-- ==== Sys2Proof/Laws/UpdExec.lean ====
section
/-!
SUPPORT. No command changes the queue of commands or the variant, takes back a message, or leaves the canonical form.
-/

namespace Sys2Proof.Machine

######

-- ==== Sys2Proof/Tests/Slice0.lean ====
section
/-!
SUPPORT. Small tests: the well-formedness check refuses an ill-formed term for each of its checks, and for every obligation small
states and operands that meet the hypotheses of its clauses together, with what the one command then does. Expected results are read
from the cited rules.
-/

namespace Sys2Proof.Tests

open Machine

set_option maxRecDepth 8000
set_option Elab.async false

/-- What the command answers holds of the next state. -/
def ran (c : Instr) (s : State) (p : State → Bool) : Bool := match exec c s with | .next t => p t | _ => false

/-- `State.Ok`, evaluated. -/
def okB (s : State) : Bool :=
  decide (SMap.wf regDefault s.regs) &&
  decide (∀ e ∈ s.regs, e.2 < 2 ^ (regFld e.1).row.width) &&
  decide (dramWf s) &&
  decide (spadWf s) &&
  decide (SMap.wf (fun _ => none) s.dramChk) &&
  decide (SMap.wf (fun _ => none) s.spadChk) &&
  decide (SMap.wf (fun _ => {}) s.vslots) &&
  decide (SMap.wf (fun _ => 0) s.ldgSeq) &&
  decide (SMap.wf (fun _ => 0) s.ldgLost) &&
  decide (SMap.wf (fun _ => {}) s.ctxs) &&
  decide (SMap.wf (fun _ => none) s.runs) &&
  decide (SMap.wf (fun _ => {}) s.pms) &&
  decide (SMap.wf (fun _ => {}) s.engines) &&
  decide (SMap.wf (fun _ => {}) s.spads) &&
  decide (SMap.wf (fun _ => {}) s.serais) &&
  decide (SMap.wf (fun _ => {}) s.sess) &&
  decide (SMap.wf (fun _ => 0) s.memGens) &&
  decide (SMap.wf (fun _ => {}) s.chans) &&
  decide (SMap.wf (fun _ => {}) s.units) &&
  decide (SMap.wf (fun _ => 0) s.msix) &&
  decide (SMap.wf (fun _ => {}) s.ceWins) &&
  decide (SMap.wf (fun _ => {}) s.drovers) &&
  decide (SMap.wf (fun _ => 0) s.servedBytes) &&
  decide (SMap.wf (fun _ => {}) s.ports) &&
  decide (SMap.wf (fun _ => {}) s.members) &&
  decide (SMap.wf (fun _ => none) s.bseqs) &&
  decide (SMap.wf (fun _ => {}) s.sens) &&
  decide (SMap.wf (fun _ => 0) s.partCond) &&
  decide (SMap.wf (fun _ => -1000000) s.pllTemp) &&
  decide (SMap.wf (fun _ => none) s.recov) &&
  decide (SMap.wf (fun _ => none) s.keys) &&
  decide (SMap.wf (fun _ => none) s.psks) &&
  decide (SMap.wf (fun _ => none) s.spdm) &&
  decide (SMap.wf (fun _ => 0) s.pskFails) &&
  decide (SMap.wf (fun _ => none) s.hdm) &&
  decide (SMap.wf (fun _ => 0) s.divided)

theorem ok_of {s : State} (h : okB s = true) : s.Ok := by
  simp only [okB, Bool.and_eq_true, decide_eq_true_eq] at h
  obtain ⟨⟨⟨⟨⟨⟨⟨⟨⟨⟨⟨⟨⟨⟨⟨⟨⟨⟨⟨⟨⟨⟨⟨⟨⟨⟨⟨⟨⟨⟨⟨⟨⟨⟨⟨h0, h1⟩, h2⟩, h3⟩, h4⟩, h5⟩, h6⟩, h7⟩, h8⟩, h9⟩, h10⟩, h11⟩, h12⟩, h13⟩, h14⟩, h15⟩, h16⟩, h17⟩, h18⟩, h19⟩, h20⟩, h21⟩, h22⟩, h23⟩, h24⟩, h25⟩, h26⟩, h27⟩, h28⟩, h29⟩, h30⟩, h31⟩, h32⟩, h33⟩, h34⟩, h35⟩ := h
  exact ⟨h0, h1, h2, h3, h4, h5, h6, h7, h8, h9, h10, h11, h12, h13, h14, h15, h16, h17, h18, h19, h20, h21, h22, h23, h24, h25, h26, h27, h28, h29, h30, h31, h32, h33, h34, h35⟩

######

§ TASK OBJECTIVE
Quote the data above from the line containing "-- ==== Sys2Proof/Laws/UpdExec.lean" to the line containing "namespace Sys2Proof.Machine", inclusive, and stop.

§ TASK SOLUTION
-- ==== Sys2Proof/Laws/UpdExec.lean ====
section
/-!
SUPPORT. No command changes the queue of commands or the variant, takes back a message, or leaves the canonical form.
-/

namespace Sys2Proof.Machine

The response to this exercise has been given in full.